Moshe Zev Weiszberg: I want to thank Hatzalah for sending Shabbos flowers to the wives of every member who was away. It was a gesture that was very well received. It meant a lot and I know the wives appreciated it. They felt that someone was looking out for them and recognized the mesirus nefesh they were making.

What was your takeaway from the mission?

Jeff Moerdler: I think this mission will change all of us that were there, and it is something we will never forget. I thought the trip for the training mission in 2019 had an impact on my life, but that was nothing compared to this. It also made all the team members closer.

It’s new friendships, which is a theme of Hatzalah in general. I have a whole group of friends from Riverdale Hatzalah who are half my age, and some of them are “day members” from chassidishe families living in Boro Park but working in the Riverdale area in nursing homes or Montefiore Hospital or Columbia-Presbyterian, or in construction.

Josh Hartman: We can check all the boxes and say our mission is successful on all accounts. It’s been a stressful time, especially for them, but we set out a goal, we identified our objective, and we achieved it.
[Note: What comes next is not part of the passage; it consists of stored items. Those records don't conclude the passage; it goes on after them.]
-- ==== Sys2Proof/Laws/State.lean ====
section
/-! SUPPORT. One lemma for each field under each update: what it changes and what it leaves. `modCore`, `setCtx` and `modCtx` are
`setCore`. -/

namespace Sys2Proof.Machine

theorem Pkg.modCore_eq (p : Pkg) (c : Nat) (f : Core → Core) : p.modCore c f = p.setCore c (f (p.core c)) := rfl
theorem Pkg.setCtx_eq (p : Pkg) (x : CtxRef) (c : Ctx) : p.setCtx x c = p.setCore x.core ((p.core x.core).setCtx x.slot c) := rfl
theorem Pkg.modCtx_eq (p : Pkg) (x : CtxRef) (f : Ctx → Ctx) :
    p.modCtx x f = p.setCore x.core ((p.core x.core).setCtx x.slot (f ((p.core x.core).ctx x.slot))) := rfl
theorem Pkg.ctx_eq (p : Pkg) (x : CtxRef) : p.ctx x = (p.core x.core).ctx x.slot := rfl

@[simp] theorem Pkg.core_setCore_same (p : Pkg) (c : Nat) (k : Core) : (p.setCore c k).core c = k := by
  simp [Pkg.core, Pkg.setCore]
theorem Pkg.core_setCore_other (p : Pkg) {c d : Nat} (h : d ≠ c) (k : Core) : (p.setCore c k).core d = p.core d :=
  Tab.get_set_other _ _ h _
@[simp] theorem Core.ctx_setCtx_same (k : Core) (n : Nat) (x : Ctx) : (k.setCtx n x).ctx n = x := by
  simp [Core.ctx, Core.setCtx]
theorem Core.ctx_setCtx_other (k : Core) {n m : Nat} (h : m ≠ n) (x : Ctx) : (k.setCtx n x).ctx m = k.ctx m :=
  Tab.get_set_other _ _ h _
@[simp] theorem Pkg.ctx_modCtx_same (p : Pkg) (x : CtxRef) (f : Ctx → Ctx) : (p.modCtx x f).ctx x = f (p.ctx x) := by
  simp [Pkg.modCtx_eq, Pkg.ctx_eq]
theorem Pkg.ctx_modCtx_other (p : Pkg) {x y : CtxRef} (h : y ≠ x) (f : Ctx → Ctx) : (p.modCtx x f).ctx y = p.ctx y := by
  rw [Pkg.modCtx_eq, Pkg.ctx_eq, Pkg.ctx_eq]
  by_cases hc : y.core = x.core
  · rw [hc, Pkg.core_setCore_same]
    refine Core.ctx_setCtx_other _ (fun hs => h ?_) _
    cases x; cases y; simp_all
  · rw [Pkg.core_setCore_other _ hc]

@[simp] theorem Pkg.setCore_pt (p : Pkg) (c : Nat) (k : Core) : (p.setCore c k).pt = p.pt := rfl
@[simp] theorem Pkg.setCore_mem (p : Pkg) (c : Nat) (k : Core) : (p.setCore c k).mem = p.mem := rfl
@[simp] theorem Pkg.setCore_log (p : Pkg) (c : Nat) (k : Core) : (p.setCore c k).log = p.log := rfl
@[simp] theorem Pkg.setCore_poison (p : Pkg) (c : Nat) (k : Core) : (p.setCore c k).poison = p.poison := rfl
@[simp] theorem Pkg.setCore_vpoison (p : Pkg) (c : Nat) (k : Core) : (p.setCore c k).vpoison = p.vpoison := rfl
@[simp] theorem Pkg.setCore_cur (p : Pkg) (c : Nat) (k : Core) : (p.setCore c k).cur = p.cur := rfl
@[simp] theorem Pkg.setCore_agenda (p : Pkg) (c : Nat) (k : Core) : (p.setCore c k).agenda = p.agenda := rfl
@[simp] theorem Pkg.setCore_free (p : Pkg) (c : Nat) (k : Core) : (p.setCore c k).free = p.free := rfl
@[simp] theorem Pkg.setCore_spaces (p : Pkg) (c : Nat) (k : Core) : (p.setCore c k).spaces = p.spaces := rfl
@[simp] theorem Pkg.setCore_l2 (p : Pkg) (c : Nat) (k : Core) : (p.setCore c k).l2 = p.l2 := rfl
@[simp] theorem Pkg.setCore_l2miss (p : Pkg) (c : Nat) (k : Core) : (p.setCore c k).l2miss = p.l2miss := rfl
@[simp] theorem Pkg.setCore_missed (p : Pkg) (c : Nat) (k : Core) : (p.setCore c k).missed = p.missed := rfl
@[simp] theorem Pkg.setCore_panApps (p : Pkg) (c : Nat) (k : Core) : (p.setCore c k).panApps = p.panApps := rfl
@[simp] theorem Pkg.setCore_transl (p : Pkg) (c : Nat) (k : Core) : (p.setCore c k).transl = p.transl := rfl
@[simp] theorem Pkg.setCore_leaves (p : Pkg) (c : Nat) (k : Core) : (p.setCore c k).leaves = p.leaves := rfl
@[simp] theorem Pkg.setCore_regions (p : Pkg) (c : Nat) (k : Core) : (p.setCore c k).regions = p.regions := rfl
@[simp] theorem Pkg.setCore_migs (p : Pkg) (c : Nat) (k : Core) : (p.setCore c k).migs = p.migs := rfl
@[simp] theorem Pkg.setCore_fmtw (p : Pkg) (c : Nat) (k : Core) : (p.setCore c k).fmtw = p.fmtw := rfl
@[simp] theorem Pkg.setCore_scale (p : Pkg) (c : Nat) (k : Core) : (p.setCore c k).scale = p.scale := rfl
@[simp] theorem Pkg.setCore_recs (p : Pkg) (c : Nat) (k : Core) : (p.setCore c k).recs = p.recs := rfl
@[simp] theorem Pkg.setCore_brine (p : Pkg) (c : Nat) (k : Core) : (p.setCore c k).brine = p.brine := rfl
@[simp] theorem Pkg.setCore_ops (p : Pkg) (c : Nat) (k : Core) : (p.setCore c k).ops = p.ops := rfl
@[simp] theorem Pkg.setCore_nextOp (p : Pkg) (c : Nat) (k : Core) : (p.setCore c k).nextOp = p.nextOp := rfl
@[simp] theorem Pkg.setCore_flights (p : Pkg) (c : Nat) (k : Core) : (p.setCore c k).flights = p.flights := rfl
@[simp] theorem Pkg.setCore_bars (p : Pkg) (c : Nat) (k : Core) : (p.setCore c k).bars = p.bars := rfl
@[simp] theorem Pkg.setCore_queues (p : Pkg) (c : Nat) (k : Core) : (p.setCore c k).queues = p.queues := rfl
@[simp] theorem Pkg.setCore_vis (p : Pkg) (c : Nat) (k : Core) : (p.setCore c k).vis = p.vis := rfl
@[simp] theorem Pkg.setCore_qslots (p : Pkg) (c : Nat) (k : Core) : (p.setCore c k).qslots = p.qslots := rfl
@[simp] theorem Pkg.setCore_arbPos (p : Pkg) (c : Nat) (k : Core) : (p.setCore c k).arbPos = p.arbPos := rfl
@[simp] theorem Pkg.setCore_slotPos (p : Pkg) (c : Nat) (k : Core) : (p.setCore c k).slotPos = p.slotPos := rfl
@[simp] theorem Pkg.setCore_gangs (p : Pkg) (c : Nat) (k : Core) : (p.setCore c k).gangs = p.gangs := rfl
@[simp] theorem Pkg.setCore_profk (p : Pkg) (c : Nat) (k : Core) : (p.setCore c k).profk = p.profk := rfl
@[simp] theorem Pkg.setCore_profPend (p : Pkg) (c : Nat) (k : Core) : (p.setCore c k).profPend = p.profPend := rfl
@[simp] theorem Pkg.setCore_profAt (p : Pkg) (c : Nat) (k : Core) : (p.setCore c k).profAt = p.profAt := rfl
@[simp] theorem Pkg.setCore_prof (p : Pkg) (c : Nat) (k : Core) : (p.setCore c k).prof = p.prof := rfl
@[simp] theorem Pkg.setCore_snaps (p : Pkg) (c : Nat) (k : Core) : (p.setCore c k).snaps = p.snaps := rfl
@[simp] theorem Pkg.setCore_snapSeq (p : Pkg) (c : Nat) (k : Core) : (p.setCore c k).snapSeq = p.snapSeq := rfl
@[simp] theorem Pkg.setCore_stops (p : Pkg) (c : Nat) (k : Core) : (p.setCore c k).stops = p.stops := rfl
@[simp] theorem Pkg.setCore_stopSeq (p : Pkg) (c : Nat) (k : Core) : (p.setCore c k).stopSeq = p.stopSeq := rfl
@[simp] theorem Pkg.setCore_exclQ (p : Pkg) (c : Nat) (k : Core) : (p.setCore c k).exclQ = p.exclQ := rfl
@[simp] theorem Pkg.setCore_fw (p : Pkg) (c : Nat) (k : Core) : (p.setCore c k).fw = p.fw := rfl
@[simp] theorem Pkg.setCore_power (p : Pkg) (c : Nat) (k : Core) : (p.setCore c k).power = p.power := rfl
@[simp] theorem Pkg.setCore_hot (p : Pkg) (c : Nat) (k : Core) : (p.setCore c k).hot = p.hot := rfl
@[simp] theorem Pkg.setCore_resetting (p : Pkg) (c : Nat) (k : Core) : (p.setCore c k).resetting = p.resetting := rfl
@[simp] theorem Pkg.setCore_corrected (p : Pkg) (c : Nat) (k : Core) : (p.setCore c k).corrected = p.corrected := rfl
@[simp] theorem Pkg.setCore_failed (p : Pkg) (c : Nat) (k : Core) : (p.setCore c k).failed = p.failed := rfl
@[simp] theorem Pkg.setCore_epochs (p : Pkg) (c : Nat) (k : Core) : (p.setCore c k).epochs = p.epochs := rfl
@[simp] theorem Pkg.setCore_lanes (p : Pkg) (c : Nat) (k : Core) : (p.setCore c k).lanes = p.lanes := rfl
@[simp] theorem Pkg.setCore_resets (p : Pkg) (c : Nat) (k : Core) : (p.setCore c k).resets = p.resets := rfl
@[simp] theorem Pkg.setCore_keyDraw (p : Pkg) (c : Nat) (k : Core) : (p.setCore c k).keyDraw = p.keyDraw := rfl
@[simp] theorem Pkg.setCore_unlk (p : Pkg) (c : Nat) (k : Core) : (p.setCore c k).unlk = p.unlk := rfl
@[simp] theorem Pkg.setCore_mdbg (p : Pkg) (c : Nat) (k : Core) : (p.setCore c k).mdbg = p.mdbg := rfl
@[simp] theorem Pkg.setCore_sealWiped (p : Pkg) (c : Nat) (k : Core) : (p.setCore c k).sealWiped = p.sealWiped := rfl
@[simp] theorem Pkg.setCore_linkWiped (p : Pkg) (c : Nat) (k : Core) : (p.setCore c k).linkWiped = p.linkWiped := rfl
@[simp] theorem Pkg.setCore_saved (p : Pkg) (c : Nat) (k : Core) : (p.setCore c k).saved = p.saved := rfl
@[simp] theorem Pkg.setCore_hotness (p : Pkg) (c : Nat) (k : Core) : (p.setCore c k).hotness = p.hotness := rfl
@[simp] theorem Pkg.setCore_req (p : Pkg) (c : Nat) (k : Core) : (p.setCore c k).req = p.req := rfl
@[simp] theorem Pkg.setCore_out (p : Pkg) (c : Nat) (k : Core) : (p.setCore c k).out = p.out := rfl
@[simp] theorem Pkg.setCore_past (p : Pkg) (c : Nat) (k : Core) : (p.setCore c k).past = p.past := rfl
@[simp] theorem Pkg.setCore_modHeld (p : Pkg) (c : Nat) (k : Core) : (p.setCore c k).modHeld = p.modHeld := rfl
@[simp] theorem Pkg.setCore_entries (p : Pkg) (c : Nat) (k : Core) : (p.setCore c k).entries = p.entries := rfl
@[simp] theorem Pkg.setCore_drains (p : Pkg) (c : Nat) (k : Core) : (p.setCore c k).drains = p.drains := rfl
@[simp] theorem Pkg.setCore_inbound (p : Pkg) (c : Nat) (k : Core) : (p.setCore c k).inbound = p.inbound := rfl
@[simp] theorem Pkg.setCore_openLogs (p : Pkg) (c : Nat) (k : Core) : (p.setCore c k).openLogs = p.openLogs := rfl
Now it is time for us to identify how we can best prepare for the future if chas v’shalom something like this or even something different from this happens, and how we can help. We will focus our efforts on how we can improve upon the success we had over the past few weeks.

Think back to how Mr. Weber started Hatzalah with a single oxygen tank. It’s amazing how Hatzalah is now a global organization.

Moshe Zev Weiszberg: This is because the barriers are falling away. We are just Jews, and we are all brothers and sisters. And baruch Hashem I think that people are starting to feel that more.

Chaskel Bennett is a veteran Hatzalah member who trained with the H.E.A.R.T. groups in previous years and served with Team 2.

“When I arrived in Sderot, the city was a ghost town, as all the surviving residents had evacuated. We were posted in the MDA station, mainly to be on call if a rocket fell, or if chas v’shalom there would be an influx of casualties from the ground invasion. The MDA base became the hub of activity for Sderot.

“For Shabbos, we ordered 25 trays of food, and someone else also ordered a similar amount. An hour before Shabbos, a tank battalion commander came by and told us his group would be going in that night, and the food for them did not arrive. We loaded up his Humvee with trays of food.

“Before he left, I told him, ‘If you see you’re in trouble, everyone should say, ein od milvado!’ I practiced it with him, and he set off with the food, and with a peckel of bitachon.”